* _GIVEN RECORDS_:
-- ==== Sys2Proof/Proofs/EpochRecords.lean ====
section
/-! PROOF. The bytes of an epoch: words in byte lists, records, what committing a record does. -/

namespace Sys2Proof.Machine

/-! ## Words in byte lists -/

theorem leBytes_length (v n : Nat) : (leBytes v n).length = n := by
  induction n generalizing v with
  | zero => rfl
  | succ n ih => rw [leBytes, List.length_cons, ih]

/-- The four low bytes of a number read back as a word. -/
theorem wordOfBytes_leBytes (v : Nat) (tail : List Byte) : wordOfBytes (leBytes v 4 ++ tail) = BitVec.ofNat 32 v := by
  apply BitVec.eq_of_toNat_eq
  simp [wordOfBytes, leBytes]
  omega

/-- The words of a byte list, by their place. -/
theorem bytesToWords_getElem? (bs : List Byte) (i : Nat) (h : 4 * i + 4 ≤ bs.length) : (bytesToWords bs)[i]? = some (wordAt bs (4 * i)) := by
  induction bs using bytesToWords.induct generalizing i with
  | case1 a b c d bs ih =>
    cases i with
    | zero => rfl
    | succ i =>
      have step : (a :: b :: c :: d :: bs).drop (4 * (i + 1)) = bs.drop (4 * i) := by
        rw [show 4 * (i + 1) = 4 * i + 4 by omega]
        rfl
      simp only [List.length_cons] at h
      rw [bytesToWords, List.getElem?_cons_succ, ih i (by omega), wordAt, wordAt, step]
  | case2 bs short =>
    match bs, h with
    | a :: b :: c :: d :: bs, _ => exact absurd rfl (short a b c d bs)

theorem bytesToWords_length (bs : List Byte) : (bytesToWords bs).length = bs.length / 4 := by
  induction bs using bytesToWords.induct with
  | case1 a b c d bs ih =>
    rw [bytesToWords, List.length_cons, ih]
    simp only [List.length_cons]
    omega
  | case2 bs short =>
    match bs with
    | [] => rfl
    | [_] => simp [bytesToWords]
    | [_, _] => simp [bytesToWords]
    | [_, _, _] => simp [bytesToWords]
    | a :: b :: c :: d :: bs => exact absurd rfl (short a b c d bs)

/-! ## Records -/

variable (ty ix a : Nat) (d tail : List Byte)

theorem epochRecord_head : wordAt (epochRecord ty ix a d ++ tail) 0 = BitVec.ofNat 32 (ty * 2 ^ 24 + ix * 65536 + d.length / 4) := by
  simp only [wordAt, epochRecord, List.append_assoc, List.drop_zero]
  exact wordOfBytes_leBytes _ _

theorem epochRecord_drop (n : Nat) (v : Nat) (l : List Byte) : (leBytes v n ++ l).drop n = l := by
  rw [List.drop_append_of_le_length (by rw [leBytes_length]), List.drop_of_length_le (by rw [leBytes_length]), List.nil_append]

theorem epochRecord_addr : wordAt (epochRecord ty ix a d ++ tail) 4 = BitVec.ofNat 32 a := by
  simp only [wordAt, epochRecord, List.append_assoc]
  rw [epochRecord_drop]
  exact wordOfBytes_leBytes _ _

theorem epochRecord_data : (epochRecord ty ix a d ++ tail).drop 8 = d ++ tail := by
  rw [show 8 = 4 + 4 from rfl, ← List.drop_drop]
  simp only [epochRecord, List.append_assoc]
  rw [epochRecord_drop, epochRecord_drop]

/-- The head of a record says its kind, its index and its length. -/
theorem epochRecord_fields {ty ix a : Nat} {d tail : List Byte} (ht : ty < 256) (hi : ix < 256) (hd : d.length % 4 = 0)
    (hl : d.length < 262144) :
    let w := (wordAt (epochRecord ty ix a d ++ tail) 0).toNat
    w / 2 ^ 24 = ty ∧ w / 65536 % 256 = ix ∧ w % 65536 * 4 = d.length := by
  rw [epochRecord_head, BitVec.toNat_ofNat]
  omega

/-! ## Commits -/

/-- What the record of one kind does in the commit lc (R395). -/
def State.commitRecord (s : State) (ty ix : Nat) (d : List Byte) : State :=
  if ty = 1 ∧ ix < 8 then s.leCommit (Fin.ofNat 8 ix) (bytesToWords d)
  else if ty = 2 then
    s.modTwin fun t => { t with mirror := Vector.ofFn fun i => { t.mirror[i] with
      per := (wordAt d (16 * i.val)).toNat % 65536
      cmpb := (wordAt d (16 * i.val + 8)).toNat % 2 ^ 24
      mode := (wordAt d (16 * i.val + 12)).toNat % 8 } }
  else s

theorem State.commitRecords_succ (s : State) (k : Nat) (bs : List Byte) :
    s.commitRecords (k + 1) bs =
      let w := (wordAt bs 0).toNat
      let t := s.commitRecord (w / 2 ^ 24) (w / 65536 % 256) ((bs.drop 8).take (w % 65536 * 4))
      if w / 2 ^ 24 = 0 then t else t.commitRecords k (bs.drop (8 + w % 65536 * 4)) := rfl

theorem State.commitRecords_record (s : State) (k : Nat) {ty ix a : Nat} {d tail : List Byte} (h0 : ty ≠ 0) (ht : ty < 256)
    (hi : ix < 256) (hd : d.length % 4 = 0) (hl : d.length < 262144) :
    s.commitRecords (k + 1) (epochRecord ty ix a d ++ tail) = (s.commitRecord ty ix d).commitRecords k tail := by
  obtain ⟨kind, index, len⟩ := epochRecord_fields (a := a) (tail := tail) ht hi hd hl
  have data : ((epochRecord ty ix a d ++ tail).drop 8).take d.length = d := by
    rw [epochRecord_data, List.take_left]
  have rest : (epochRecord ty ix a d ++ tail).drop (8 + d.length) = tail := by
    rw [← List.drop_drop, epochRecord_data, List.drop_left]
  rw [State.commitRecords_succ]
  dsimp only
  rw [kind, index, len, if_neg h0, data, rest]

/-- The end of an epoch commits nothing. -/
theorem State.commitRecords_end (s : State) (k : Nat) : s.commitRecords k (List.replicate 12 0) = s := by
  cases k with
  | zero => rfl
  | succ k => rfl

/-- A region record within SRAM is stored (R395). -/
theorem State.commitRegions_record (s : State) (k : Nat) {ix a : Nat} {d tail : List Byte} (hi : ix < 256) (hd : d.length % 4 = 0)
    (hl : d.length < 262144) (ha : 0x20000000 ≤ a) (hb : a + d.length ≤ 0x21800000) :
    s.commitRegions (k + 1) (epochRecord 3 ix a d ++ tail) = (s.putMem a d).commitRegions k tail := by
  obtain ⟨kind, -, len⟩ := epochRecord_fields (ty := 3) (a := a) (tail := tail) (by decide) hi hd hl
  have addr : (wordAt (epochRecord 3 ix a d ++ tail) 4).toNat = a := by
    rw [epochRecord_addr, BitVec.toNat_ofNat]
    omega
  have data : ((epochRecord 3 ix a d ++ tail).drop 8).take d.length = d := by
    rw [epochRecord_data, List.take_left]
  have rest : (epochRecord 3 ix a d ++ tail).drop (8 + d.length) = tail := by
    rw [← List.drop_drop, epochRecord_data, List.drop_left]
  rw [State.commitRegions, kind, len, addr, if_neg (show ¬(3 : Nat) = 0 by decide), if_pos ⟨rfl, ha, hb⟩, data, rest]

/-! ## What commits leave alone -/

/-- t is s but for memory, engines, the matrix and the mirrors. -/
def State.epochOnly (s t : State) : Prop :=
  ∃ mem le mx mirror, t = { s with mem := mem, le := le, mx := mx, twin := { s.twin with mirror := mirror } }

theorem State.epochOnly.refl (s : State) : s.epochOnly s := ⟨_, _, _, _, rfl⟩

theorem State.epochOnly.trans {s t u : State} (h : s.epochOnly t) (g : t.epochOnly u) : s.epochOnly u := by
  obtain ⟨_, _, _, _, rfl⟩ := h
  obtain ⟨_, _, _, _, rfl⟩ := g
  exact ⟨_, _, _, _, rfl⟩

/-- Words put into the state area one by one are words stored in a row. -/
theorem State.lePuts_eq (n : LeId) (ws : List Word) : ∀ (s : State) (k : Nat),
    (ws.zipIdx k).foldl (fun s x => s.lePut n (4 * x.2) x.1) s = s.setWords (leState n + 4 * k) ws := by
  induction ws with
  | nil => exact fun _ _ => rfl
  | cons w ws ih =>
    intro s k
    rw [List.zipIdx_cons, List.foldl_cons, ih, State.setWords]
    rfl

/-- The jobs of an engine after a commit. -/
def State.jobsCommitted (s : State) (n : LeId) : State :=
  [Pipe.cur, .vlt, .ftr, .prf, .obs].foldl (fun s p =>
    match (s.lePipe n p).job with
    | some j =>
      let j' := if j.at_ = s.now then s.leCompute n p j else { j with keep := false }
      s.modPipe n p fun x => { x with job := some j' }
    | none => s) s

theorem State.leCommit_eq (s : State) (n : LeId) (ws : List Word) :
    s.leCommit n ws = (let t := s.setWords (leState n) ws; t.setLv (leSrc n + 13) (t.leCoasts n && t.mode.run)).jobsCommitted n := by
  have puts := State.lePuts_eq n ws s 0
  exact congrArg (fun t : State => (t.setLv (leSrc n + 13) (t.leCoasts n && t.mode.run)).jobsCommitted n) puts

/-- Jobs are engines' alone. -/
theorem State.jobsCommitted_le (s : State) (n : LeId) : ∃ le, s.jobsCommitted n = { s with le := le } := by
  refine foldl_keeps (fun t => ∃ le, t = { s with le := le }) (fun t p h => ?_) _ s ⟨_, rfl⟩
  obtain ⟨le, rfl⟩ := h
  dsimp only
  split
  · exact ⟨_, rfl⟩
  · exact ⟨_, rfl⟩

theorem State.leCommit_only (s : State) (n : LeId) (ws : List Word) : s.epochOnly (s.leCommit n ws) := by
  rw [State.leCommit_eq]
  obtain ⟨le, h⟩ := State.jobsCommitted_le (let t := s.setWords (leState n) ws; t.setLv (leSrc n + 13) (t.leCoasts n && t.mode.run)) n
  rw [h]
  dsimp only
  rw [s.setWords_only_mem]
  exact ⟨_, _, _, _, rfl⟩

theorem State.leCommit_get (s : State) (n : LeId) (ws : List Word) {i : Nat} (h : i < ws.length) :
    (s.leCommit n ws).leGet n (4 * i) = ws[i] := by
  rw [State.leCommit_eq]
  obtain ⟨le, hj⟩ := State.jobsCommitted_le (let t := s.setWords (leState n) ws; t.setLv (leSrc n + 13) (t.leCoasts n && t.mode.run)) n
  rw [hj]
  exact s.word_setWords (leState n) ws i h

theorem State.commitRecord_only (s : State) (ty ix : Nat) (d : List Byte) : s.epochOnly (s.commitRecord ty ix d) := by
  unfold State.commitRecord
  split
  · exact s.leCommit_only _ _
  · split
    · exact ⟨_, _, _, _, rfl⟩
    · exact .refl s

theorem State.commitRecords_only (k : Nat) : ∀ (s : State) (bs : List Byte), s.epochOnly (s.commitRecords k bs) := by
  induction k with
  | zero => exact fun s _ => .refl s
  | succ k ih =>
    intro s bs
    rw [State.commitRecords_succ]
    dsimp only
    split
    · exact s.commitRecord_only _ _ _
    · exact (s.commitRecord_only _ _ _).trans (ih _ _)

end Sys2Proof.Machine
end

--

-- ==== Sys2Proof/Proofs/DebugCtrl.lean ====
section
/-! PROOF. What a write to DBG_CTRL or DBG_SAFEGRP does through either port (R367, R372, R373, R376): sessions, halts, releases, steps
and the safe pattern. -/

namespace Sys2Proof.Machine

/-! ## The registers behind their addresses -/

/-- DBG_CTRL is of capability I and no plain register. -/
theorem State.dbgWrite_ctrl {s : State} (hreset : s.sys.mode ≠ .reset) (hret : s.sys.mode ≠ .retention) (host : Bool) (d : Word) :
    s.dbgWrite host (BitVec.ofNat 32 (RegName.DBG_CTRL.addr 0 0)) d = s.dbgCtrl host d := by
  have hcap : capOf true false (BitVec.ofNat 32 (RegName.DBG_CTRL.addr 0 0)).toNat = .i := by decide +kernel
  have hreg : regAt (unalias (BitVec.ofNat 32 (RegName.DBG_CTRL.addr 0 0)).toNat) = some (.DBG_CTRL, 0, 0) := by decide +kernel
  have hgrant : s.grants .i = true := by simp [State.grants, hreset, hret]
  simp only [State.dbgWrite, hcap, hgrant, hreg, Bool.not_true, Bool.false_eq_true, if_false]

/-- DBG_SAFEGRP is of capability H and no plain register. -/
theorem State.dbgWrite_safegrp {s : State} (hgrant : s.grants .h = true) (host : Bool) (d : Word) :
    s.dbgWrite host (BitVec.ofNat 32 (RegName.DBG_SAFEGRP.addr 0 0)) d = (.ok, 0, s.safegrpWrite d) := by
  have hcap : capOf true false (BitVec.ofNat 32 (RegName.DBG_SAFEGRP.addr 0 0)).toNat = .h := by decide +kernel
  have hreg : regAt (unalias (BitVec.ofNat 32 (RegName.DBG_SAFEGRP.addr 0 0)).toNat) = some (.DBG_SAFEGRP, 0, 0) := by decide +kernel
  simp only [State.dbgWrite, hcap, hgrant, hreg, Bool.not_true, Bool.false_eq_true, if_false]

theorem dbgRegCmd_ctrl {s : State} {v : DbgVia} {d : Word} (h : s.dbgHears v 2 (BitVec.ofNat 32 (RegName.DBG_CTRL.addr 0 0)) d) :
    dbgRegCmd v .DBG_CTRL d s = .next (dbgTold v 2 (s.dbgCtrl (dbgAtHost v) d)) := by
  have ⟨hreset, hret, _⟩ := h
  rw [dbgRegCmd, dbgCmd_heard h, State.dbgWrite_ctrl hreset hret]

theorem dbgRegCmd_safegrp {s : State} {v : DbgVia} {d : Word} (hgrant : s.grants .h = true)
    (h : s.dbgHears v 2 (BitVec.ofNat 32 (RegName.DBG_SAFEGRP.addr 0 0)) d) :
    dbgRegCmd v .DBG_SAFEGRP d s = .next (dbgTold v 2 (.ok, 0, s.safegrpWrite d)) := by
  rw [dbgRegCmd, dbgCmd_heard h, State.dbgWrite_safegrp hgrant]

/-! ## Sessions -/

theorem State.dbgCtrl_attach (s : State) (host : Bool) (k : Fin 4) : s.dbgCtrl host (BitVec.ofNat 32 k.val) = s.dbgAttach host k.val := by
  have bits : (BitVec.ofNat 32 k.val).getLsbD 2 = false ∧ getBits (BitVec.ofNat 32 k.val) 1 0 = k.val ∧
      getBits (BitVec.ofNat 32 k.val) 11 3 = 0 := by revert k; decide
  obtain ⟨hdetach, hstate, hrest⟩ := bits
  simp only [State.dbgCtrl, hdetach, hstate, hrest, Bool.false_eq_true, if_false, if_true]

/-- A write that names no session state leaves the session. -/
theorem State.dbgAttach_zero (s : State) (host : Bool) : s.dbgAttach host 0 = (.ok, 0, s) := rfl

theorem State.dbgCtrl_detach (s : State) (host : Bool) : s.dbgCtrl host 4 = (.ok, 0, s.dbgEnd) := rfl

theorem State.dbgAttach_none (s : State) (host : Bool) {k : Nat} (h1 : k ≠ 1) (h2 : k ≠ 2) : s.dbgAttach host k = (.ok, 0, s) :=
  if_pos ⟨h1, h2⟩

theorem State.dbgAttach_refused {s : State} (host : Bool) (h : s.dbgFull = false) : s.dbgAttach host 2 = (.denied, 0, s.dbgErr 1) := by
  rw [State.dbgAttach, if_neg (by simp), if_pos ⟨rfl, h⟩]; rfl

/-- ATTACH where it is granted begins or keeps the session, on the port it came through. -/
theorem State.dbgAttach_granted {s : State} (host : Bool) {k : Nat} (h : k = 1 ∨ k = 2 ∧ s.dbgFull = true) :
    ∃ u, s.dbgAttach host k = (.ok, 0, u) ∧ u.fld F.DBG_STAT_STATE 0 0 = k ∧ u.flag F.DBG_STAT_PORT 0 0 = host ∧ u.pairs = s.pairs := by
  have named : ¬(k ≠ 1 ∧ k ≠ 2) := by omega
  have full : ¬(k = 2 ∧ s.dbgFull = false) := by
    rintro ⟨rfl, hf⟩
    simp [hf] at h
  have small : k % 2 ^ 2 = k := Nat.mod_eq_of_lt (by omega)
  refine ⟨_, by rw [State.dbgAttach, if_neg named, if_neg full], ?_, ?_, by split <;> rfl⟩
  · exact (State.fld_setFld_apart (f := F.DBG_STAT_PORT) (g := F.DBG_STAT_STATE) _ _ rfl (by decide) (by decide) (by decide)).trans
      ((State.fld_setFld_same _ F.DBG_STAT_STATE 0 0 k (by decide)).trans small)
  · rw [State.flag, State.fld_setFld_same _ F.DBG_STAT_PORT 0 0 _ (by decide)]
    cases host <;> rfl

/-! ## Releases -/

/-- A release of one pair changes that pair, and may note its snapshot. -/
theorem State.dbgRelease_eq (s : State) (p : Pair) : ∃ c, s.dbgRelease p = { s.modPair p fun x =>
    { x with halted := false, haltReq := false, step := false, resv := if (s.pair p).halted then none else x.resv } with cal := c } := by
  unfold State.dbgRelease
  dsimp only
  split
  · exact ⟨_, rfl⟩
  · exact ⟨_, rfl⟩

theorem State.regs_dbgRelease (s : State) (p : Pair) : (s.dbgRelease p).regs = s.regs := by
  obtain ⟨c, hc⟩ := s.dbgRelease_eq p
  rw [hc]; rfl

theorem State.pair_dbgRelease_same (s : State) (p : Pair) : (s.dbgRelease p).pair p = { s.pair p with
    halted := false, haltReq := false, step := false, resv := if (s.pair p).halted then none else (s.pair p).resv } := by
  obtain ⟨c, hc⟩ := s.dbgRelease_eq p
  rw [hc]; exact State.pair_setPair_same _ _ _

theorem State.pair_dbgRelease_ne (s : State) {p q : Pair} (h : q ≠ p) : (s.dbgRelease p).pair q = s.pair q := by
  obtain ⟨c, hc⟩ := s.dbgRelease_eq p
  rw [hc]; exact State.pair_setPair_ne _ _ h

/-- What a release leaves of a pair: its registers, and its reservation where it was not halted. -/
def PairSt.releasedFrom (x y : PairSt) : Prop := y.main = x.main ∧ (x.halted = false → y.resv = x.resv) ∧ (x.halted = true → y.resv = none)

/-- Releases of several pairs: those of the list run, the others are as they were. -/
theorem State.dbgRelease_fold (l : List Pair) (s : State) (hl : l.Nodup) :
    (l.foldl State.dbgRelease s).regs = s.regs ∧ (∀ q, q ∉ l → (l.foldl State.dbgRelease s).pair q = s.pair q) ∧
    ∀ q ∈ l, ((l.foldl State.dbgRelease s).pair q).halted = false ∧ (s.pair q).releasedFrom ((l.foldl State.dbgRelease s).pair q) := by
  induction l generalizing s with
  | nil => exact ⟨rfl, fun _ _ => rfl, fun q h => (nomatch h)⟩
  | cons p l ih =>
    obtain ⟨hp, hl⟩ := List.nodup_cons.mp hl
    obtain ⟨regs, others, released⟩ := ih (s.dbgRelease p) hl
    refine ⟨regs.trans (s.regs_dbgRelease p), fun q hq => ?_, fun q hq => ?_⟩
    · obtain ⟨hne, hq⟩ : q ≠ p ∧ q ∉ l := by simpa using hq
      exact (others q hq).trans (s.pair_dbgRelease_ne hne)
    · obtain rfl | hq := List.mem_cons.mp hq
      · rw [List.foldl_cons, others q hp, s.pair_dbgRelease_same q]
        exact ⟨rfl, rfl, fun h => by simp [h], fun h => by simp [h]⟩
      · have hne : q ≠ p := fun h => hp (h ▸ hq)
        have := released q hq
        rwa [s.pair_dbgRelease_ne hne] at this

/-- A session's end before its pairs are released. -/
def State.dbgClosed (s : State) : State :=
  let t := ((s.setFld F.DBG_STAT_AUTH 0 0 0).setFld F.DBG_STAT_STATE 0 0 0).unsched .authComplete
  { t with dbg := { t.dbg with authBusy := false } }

* * *

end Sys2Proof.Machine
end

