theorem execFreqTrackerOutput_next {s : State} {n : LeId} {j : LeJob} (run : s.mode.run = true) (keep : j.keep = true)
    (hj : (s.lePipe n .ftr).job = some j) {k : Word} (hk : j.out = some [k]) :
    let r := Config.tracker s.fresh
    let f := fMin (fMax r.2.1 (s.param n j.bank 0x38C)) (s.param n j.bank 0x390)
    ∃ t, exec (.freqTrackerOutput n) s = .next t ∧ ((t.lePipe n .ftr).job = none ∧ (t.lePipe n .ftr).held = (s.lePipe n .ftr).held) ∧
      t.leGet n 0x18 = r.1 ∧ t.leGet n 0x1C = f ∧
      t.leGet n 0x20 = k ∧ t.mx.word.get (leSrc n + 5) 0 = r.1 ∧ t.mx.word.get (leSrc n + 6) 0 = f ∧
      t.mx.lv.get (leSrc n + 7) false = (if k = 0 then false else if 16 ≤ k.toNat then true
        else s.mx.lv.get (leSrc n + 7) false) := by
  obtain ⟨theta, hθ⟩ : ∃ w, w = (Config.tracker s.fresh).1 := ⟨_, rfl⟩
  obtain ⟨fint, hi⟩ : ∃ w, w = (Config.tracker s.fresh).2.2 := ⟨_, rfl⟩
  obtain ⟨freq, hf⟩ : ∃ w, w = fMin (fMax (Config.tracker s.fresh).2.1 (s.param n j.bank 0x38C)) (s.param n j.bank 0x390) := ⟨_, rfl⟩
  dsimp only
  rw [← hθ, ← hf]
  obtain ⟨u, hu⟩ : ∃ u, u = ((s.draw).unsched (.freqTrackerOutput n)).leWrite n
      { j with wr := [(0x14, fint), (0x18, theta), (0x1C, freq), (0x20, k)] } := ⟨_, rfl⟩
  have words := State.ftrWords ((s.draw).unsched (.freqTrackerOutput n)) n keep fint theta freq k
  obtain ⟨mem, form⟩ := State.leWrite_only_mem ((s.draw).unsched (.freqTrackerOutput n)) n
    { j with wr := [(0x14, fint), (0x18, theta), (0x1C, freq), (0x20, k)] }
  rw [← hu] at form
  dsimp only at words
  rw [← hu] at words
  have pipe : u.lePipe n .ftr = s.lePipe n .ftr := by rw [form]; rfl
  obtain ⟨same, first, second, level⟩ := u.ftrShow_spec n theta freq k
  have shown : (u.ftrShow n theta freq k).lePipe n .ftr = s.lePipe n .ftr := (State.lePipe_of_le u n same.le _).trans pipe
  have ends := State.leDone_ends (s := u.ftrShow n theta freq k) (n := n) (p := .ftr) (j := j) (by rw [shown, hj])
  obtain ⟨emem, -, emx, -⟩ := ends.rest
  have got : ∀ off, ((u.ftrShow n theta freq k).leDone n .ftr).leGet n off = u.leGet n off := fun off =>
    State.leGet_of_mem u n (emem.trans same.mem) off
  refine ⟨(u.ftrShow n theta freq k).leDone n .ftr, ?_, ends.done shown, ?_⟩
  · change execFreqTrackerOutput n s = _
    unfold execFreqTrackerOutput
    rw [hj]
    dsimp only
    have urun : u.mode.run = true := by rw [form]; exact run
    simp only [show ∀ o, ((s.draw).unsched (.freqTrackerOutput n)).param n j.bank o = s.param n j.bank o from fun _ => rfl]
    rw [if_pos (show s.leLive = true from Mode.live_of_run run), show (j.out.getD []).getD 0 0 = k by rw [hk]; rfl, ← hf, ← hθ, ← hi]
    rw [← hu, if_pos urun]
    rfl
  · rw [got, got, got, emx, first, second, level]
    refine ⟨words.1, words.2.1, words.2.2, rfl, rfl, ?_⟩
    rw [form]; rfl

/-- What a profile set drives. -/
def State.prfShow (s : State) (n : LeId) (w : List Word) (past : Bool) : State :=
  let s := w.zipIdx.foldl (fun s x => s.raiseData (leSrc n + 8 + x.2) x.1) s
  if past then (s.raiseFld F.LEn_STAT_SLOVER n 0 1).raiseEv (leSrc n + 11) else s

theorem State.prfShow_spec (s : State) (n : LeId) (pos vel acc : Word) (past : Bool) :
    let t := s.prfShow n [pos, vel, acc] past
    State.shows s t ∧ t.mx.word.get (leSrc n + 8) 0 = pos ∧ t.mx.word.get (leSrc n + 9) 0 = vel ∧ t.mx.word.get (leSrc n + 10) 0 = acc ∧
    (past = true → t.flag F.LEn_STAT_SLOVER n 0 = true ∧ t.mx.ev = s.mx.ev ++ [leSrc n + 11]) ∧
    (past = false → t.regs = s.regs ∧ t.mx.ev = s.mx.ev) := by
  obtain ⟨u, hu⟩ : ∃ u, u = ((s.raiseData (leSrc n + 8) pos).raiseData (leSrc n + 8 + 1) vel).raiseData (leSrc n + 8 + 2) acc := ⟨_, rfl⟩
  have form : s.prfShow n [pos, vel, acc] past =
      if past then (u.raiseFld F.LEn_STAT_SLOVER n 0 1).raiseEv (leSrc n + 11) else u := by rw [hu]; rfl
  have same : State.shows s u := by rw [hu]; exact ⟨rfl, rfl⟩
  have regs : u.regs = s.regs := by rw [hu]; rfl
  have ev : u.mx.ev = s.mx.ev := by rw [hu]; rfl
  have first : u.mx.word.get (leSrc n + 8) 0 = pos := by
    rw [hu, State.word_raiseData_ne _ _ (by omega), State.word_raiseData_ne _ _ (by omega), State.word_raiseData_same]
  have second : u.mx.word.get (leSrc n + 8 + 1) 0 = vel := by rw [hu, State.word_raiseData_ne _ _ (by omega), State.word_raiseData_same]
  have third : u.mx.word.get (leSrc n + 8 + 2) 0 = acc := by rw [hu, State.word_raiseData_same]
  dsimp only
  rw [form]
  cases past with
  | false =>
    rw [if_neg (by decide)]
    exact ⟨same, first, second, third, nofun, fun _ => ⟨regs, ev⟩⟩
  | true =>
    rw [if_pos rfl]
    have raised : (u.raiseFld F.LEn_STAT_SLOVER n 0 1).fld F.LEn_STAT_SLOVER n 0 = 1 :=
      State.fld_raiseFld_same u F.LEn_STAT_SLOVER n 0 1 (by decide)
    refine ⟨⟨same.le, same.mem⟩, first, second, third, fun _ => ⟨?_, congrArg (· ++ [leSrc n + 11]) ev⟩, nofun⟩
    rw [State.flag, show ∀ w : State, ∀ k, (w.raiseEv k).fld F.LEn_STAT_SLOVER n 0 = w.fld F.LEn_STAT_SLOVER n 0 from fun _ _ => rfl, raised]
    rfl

* _REQUIRED WORK_: Send back an exact copy of only the lines from the line with "rw [List.zipIdx_cons, List.foldl_cons, ih, State.setWords]" up to and including the line with "engines' alone. -/" in the data above.

* _ANSWER TO THIS TASK_:
    rw [List.zipIdx_cons, List.foldl_cons, ih, State.setWords]
    rfl

/-- The jobs of an engine after a commit. -/
def State.jobsCommitted (s : State) (n : LeId) : State :=
  [Pipe.cur, .vlt, .ftr, .prf, .obs].foldl (fun s p =>
    match (s.lePipe n p).job with
    | some j =>
      let j' := if j.at_ = s.now then s.leCompute n p j else { j with keep := false }
      s.modPipe n p fun x => { x with job := some j' }
    | none => s) s

theorem State.leCommit_eq (s : State) (n : LeId) (ws : List Word) :
    s.leCommit n ws = (let t := s.setWords (leState n) ws; t.setLv (leSrc n + 13) (t.leCoasts n && t.mode.run)).jobsCommitted n := by
  have puts := State.lePuts_eq n ws s 0
  exact congrArg (fun t : State => (t.setLv (leSrc n + 13) (t.leCoasts n && t.mode.run)).jobsCommitted n) puts

/-- Jobs are engines' alone. -/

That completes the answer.